David Lawrence, the longtime mayor of Pittsburgh elected governor in 1958, was sure it had been a boon to the city. “It has discouraged the holding of vacant land for speculation and provides an incentive for building improvements,” Lawrence said. “It produced a more prosperous city.” In 1979, the ratio of land to property tax rose to 5-to-1.
But the policy was scuttled in the early 2000s after a mismanaged reassessment prompted a kind of homeowner revolt. (Assessed land values rose 81 percent between 2000 and 2001, but the city didn’t adjust the tax rate, leading to a sticker-shock uproar.)

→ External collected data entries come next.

-- ==== Sys2Proof/Machine/Uplink.lean ====
section
/-! DEFINITION. Uplink slots: configuration, fronthaul intake, the grid, HARQ staging, the stages' marks (02 R30–R53). -/
namespace Sys2Proof.Machine

/-! ## Slots of a cell -/

def State.ulSlot (s : State) (cell slot : Nat) : Option UlSlot := (s.cell cell).ulSlots.get none slot

def State.setUlSlot (s : State) (cell slot : Nat) (x : Option UlSlot) : State :=
  s.modCell cell fun c => { c with ulSlots := c.ulSlots.set none slot x }

def UlSlotEmpty (u : UlCell) (slot : AbsSlot) (t0 : Nat) : UlSlot :=
  { absSlot := slot, t0, accepted := false, lateCfg := false, pusch := [], pucch := [], prach := [], srs := [], config := u,
    covers := [], grid := .empty, intake := false, closed := false, erased := 0, version := 0, classical := false,
    guard := false, shadow := false, times := List.replicate 6 0xFFFF }

/-! ## Configuration (02 R30–R33, R51–R54) -/

/-- Lead of a configuration and of HARQ staging before the entry offset, in ns (02 R30, R56). -/
def ulConfigLead (mu : Nat) : Nat := if mu = 3 then 60000 else 200000
def stagingLead (mu : Nat) : Nat := if mu = 3 then 25000 else 100000

/-- Is a transform length permitted: 2^a × 3^b × 5^c (02 R42)? -/
def dftLength : Nat → Nat → Bool
  | 0, _ => false
  | f + 1, n =>
    if n = 0 then false else if n = 1 then true
    else if n % 2 = 0 then dftLength f (n / 2) else if n % 3 = 0 then dftLength f (n / 3)
    else if n % 5 = 0 then dftLength f (n / 5) else false

def popcount (w : Nat) (x : Nat) : Nat := ((upTo w).filter fun i => x.testBit i).length

/-- A PRB range and a symbol range inside the slot's grid. -/
def rangeOk (nPrb : Nat) (prb n sym k : Nat) : Bool :=
  decide (prb < nPrb ∧ 1 ≤ n ∧ prb + n ≤ nPrb ∧ sym ≤ 13 ∧ 1 ≤ k ∧ sym + k ≤ 14)

/-- Table 3 of 02. -/
def puschOk (u : UlCell) (p : Pusch) : Bool :=
  let le (a b : Nat) : Bool := decide (a ≤ b)
  le 1 p.rnti.toNat && le p.rnti.toNat 65519 && le p.ueCtx.toNat 4095 &&
  rangeOk u.nPrb.toNat p.prbStart.toNat p.prbCount.toNat p.symStart.toNat p.symCount.toNat &&
  le 1 p.layers.toNat && le p.layers.toNat (if p.tp then 1 else 4) &&
  ([2, 4, 6, 8].contains p.qm.toNat || (p.qm == 1 && p.tp)) && le 30 p.rateX1024.toNat && le p.rateX1024.toNat 948 &&
  le p.harqId.toNat 15 && le 24 p.tbsBits.toNat && le p.tbsBits.toNat 1277992 && le p.dmrsPorts.toNat 0xFFF &&
  popcount 16 p.dmrsPorts.toNat == p.layers.toNat && (p.dmrsType == 1 || p.dmrsType == 2) && p.cdmGroups != 0 &&
  le p.dataScrId.toNat 1023 && le p.ackBits.toNat 1706 && le p.csi1Bits.toNat 1706 && le p.csi2Bits.toNat 1706 &&
  le p.betaAck.toNat 15 && le p.betaCsi1.toNat 18 && le p.betaCsi2.toNat 18 && le p.alpha.toNat 3 &&
  (!p.tp || dftLength 20 p.prbCount.toNat) && p.flagsRsvd == 0 && p.maskRsvd == 0 && !p.cfgRsvd && p.rsvd1b == 0 && p.rsvd28 == 0

/-- The fields a PUCCH record names, in the ranges that the others of their name have (DEDUCED, log 32). -/
def pucchOk (u : UlCell) (p : Pucch) : Bool :=
  decide (1 ≤ p.rnti.toNat ∧ p.rnti.toNat ≤ 65519 ∧ p.ueCtx.toNat ≤ 4095 ∧ p.format.toNat ≤ 4) &&
  rangeOk u.nPrb.toNat p.prbStart.toNat p.prbCount.toNat p.symStart.toNat p.symCount.toNat

/-- The fields that a PRACH record has beyond format and set, its first PRB and symbol, and their ranges are the model's (DESIGN CHOICE, log 94).
02 R52: long formats at μ = 1 only, restricted set type B refused. -/
def prachOk (u : UlCell) (p : Prach) : Bool :=
  (match p.format with | .other => false | .f0 | .f3 => u.mu == 1 | _ => true) && p.set != .typeB &&
  decide (p.prbStart.toNat < u.nPrb.toNat ∧ p.symStart.toNat ≤ 13)

/-- 02 R53: comb 2, 4 or 8, up to 4 ports; the user and the PRB range that an SRS record names besides are the model's (DESIGN CHOICE, log 94). -/
def srsOk (u : UlCell) (p : Srs) : Bool :=
  decide (p.ueCtx.toNat ≤ 4095 ∧ 1 ≤ p.ports.toNat ∧ p.ports.toNat ≤ 4) && [2, 4, 8].contains p.comb.toNat &&
  rangeOk u.nPrb.toNat p.prbStart.toNat p.prbCount.toNat 0 1

/-- Layers of the PUSCHs on a PRB and symbol. -/
def layersAt (ps : List Pusch) (prb sym : Nat) : Nat :=
  ((ps.filter fun p => decide (p.prbStart.toNat ≤ prb ∧ prb < p.prbStart.toNat + p.prbCount.toNat ∧
      p.symStart.toNat ≤ sym ∧ sym < p.symStart.toNat + p.symCount.toNat)).map (·.layers.toNat)).foldl (· + ·) 0

/-- Does a configuration exceed a limit of 02 Table 5 or the cell's max_layers (02 R40, R54)? -/
def ulSlotOver (u : UlCell) (c : UlSlotCfg) : Bool :=
  let wide := u.mu == 1
  let more (l a b : Nat) : Bool := decide ((if wide then a else b) < l)
  more c.pusch.length 32 16 || more c.pucch.length 128 64 || more c.prach.length 4 2 || more c.srs.length 64 32 ||
  (!wide && c.pusch.any fun p => 2 < p.layers.toNat) ||
  (upTo u.nPrb.toNat).any fun prb => (upTo 14).any fun sym => decide (u.maxLayers.toNat < layersAt c.pusch prb sym)

/-- The PUSCHs of a slot with the free values of what no stage has measured; a second record of one HARQ process is not
received (02 R33), and of a late configuration none is (02 R31). -/
def newPuschs (late : Bool) : List Pusch → List Pusch → State → List PuschSt × State
  | _, [], s => ([], s)
  | seen, p :: r, s =>
    let (v, s1) := s.draw
    let out := late || seen.any fun q => q.ueCtx == p.ueCtx && q.harqId == p.harqId
    let x : PuschSt :=
      { cfg := p, noConfig := out, noDmrs := false, noReceiver := false, classical := false, notStored := false,
        uciFail := false, crcPass := false, decided := out, firstTx := false, stage := 0, iterations := 0, staging := .idle,
        staged := [], est := [], det := [], demapped := 0, llrs := [], soft := [], cbs := .empty, uci := [], guardPass := none, otherPass := none,
        sinr := BitVec.ofNat 16 v, timing := BitVec.ofNat 16 (v / 65536) }
    let (xs, s2) := newPuschs late (if out then seen else p :: seen) r s1
    (x :: xs, s2)
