-- ==== Sys2Proof/Machine/Berm.lean ====
section
/-! DEFINITION. Berm service: its record's checks and its start (22 R482, R483). -/
namespace Sys2Proof.Machine

/-- The staging area: the first 64 MiB of HBM (19 R422). -/
def stagingSize : Nat := 0x4000000

/-- A berm record as R482 takes it; one outside the ranges of R28 or R67, or with a PTP domain outside 24 to 43, is refused too
(DEDUCED, log 52). -/
def bermOk (ul : UlCell) (dl : DlCell) (domain : Nat) : Bool :=
  let u := { ul with rxMode := 1 }
  ul.mu == 1 && dl.mu == 1 && decide (ul.nPrb.toNat ≤ 273) && decide (dl.nPrb.toNat ≤ 273) && decide (ul.maxLayers.toNat ≤ 4) &&
  ul.gridEngine == 0 && dl.gridEngine == 0 && ul.decoderBank == 0 && dl.decoderBank == 0 && decide (ul.resultPort.toNat ≤ 1) &&
  dl.precodePlace == 1 && decide (stagingSize ≤ (poolOf ul).1) && decide ((poolOf ul).1 + (poolOf ul).2 ≤ hbmSize) &&
  ulCellOk u && dlCellOk dl && ul.cellIndex == dl.cellIndex && between 24 43 domain

/-- The radio-domain region of the HARQ pool, in whole MiB, in the first free entry; its range reads as zeros. -/
def State.bermRegionSet (s : State) (ul : UlCell) : State :=
  let (a, n) := poolOf ul
  let base := a / 2 ^ 20
  let size := ceilDiv (a + n) (2 ^ 20) - base
  match (upTo 128).find? fun i => (s.region i).domain = 3 with
  | none => s
  | some i =>
    let r : Region := { Region.init with domain := 0, base, size }
    let s1 := s.setSec { s.sec with regions := s.sec.regions.set Region.init i r, bermRegion := some i }
    s1.extZero (base * 2 ^ 20) (size * 2 ^ 20)

/-- Berm service: the ROMs run C0, GE0, DB0, NP0 and NP1, the time unit follows PTP in HARD mode, the cell waits for LOCKED. -/
def State.bermEnter (s : State) (ul : UlCell) (dl : DlCell) (port : Bool) (domain : Byte) : State :=
  let n := ul.cellIndex.toNat
  let s1 := s.bermRegionSet ul
  let s2 := s1.setHost { s1.host with state := .berm, berm := true, bermPending := true }
  let s3 := s2.modCell n fun c => { c with pending := some ({ ul with rxMode := 1 }, dl) }
  let s4 := s3.setTime (reIncr { s3.time with mode := 1, nextMode := none, source := if port then 1 else 0, freqRef := 14, domain := domain.toNat })
  let s5 := s4.setCluster 0 { s4.cluster 0 with core := .rom }
  ([96, 108, 112, 127].foldl State.wakeDomain s5).radioStart

/-- Berm service's cell starts at the first frame boundary after LOCKED. -/
def bermBoundary (s : State) : State :=
  if s.host.bermPending ∧ s.time.state = .locked then s.setHost { s.host with bermPending := false } else s

/-- The scheduler core takes over the berm cell at the first frame boundary after RUN (19 R414). -/
def takeoverBoundary (s : State) : State :=
  if s.host.takeover then s.setHost { s.host with takeover := false, berm := false, bermPending := false } else s

end Sys2Proof.Machine
end

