def execRun (h : QcpHdr) (s : State) : Host.Outcome State Fault Refusal :=
  .next (serve s h { role := .admin, legal := [.started] } runBody)

/-! ## LOG_CONFIG, TRACE_SET (19 R427, R428) -/

/-- LOG_CONFIG: the ring begins empty, its write_index 0 (DEDUCED, log 65). -/
def logConfigBody (base n level : Nat) (s : State) : State × Answer :=
  let size := 64 + 64 * n
  if !aligned 0x10000 base ∨ !between 1024 1048576 n ∨ 3 < level ∨ !s.extRange base size ∨ !s.domainOk .management base size then
    (s, .err Code.msgRange)
  else ((s.setHost { s.host with log := some { base, records := n, level, write := 0 } }).extWrite base (leBytes 8 0), .ok)

def execLogConfig (h : QcpHdr) (base : Dword) (records : Word) (level : Byte) (s : State) : Host.Outcome State Fault Refusal :=
  .next (serve s h adminLate (logConfigBody base.toNat records.toNat level.toNat))

/-- Bits 128 to 255 of the mask have no effect. -/
def traceBody (mask : BitVec 256) (s : State) : State × Answer :=
  (s.setHost { s.host with trace := mask &&& BitVec.ofNat 256 (2 ^ 128 - 1) }, .ok)

def execTraceSet (h : QcpHdr) (mask : BitVec 256) (s : State) : Host.Outcome State Fault Refusal :=
  .next (serve s h { role := .operate, legal := [.running] } (traceBody mask))

/-! ## Firmware faults (19 R411, R415) -/

def coreBlock : FwCore → Nat
  | .security => 0x08 | .power => 0x03 | .scheduler => 0x0A | .cluster _ => 0x0D

def coreNumber : FwCore → Nat
  | .security => 1 | .power => 2 | .scheduler => 3 | .cluster _ => 4

def coreUnit : FwCore → Nat
  | .cluster c => c.val | _ => 0

/-- FAULTED: no cycle table entry starts after this frame, every job and running task is killed (log 62). MBX_STATE names the first core
that trapped. -/
def State.faulted (s : State) (n : Nat) : State :=
  let s1 := s.setHost { s.host with state := .faulted, faultedCore := if s.host.state = .faulted then s.host.faultedCore else n }
  let s2 := s1.setSched { s1.sched with halt := some s1.frameNow }
  let s3 := (s2.sched.graphs.filter (·.outcome.isNone)).foldl State.killGraph s2
  s3.tiles.keys.foldl (fun s t => if (s.tile t).ref.isSome then killTile t s else s) s3

/-- A trap: FW_FAULT recorded by the trap logic, the core stopped; from any state after ANCHOR the device enters FAULTED. -/
def fwTrap (k : FwCore) (cause lo hi : Nat) (s : State) : State :=
  let clu := match k with | .cluster c => c.val | _ => 0xFF
  let s1 := s.record (Code.fwFault (coreBlock k)) (coreUnit k) [cause, lo, hi, clu]
  let s2 := match k with
    | .cluster c => s1.setCluster c.val { (s1.cluster c.val) with core := .faulted, reload := false }
    | .security => s1.setHost { s1.host with secFault := true }
    | _ => s1
  if s.host.state = .anchor then s2.setHost { s2.host with faultedCore := coreNumber k } else s2.faulted (coreNumber k)
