-- ==== Sys2Proof/Machine/Dispatch.lean ====
section
/-! DEFINITION. The dispatch: one arm per command, each one call of its meaning. -/
namespace Sys2Proof.Machine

Today the largest land taxes in the United States are in Allentown and Harrisburg, Pennsylvania, which employ, respectively, a fivefold and sixfold emphasis on taxing land vs. buildings. But they offer scant evidence for how such a policy might affect enormous, high-cost metropolises like Los Angeles or New York. The shift would cause huge changes in property values, and would have to be implemented over a period of years, if not decades, to be feasible.
That seems like a long time to be patient for a change in the tax code. Then again, the Georgists, gathered in a handful of societies in the U.S. and elsewhere, have waited 135 years for the world to come around. Why get antsy now?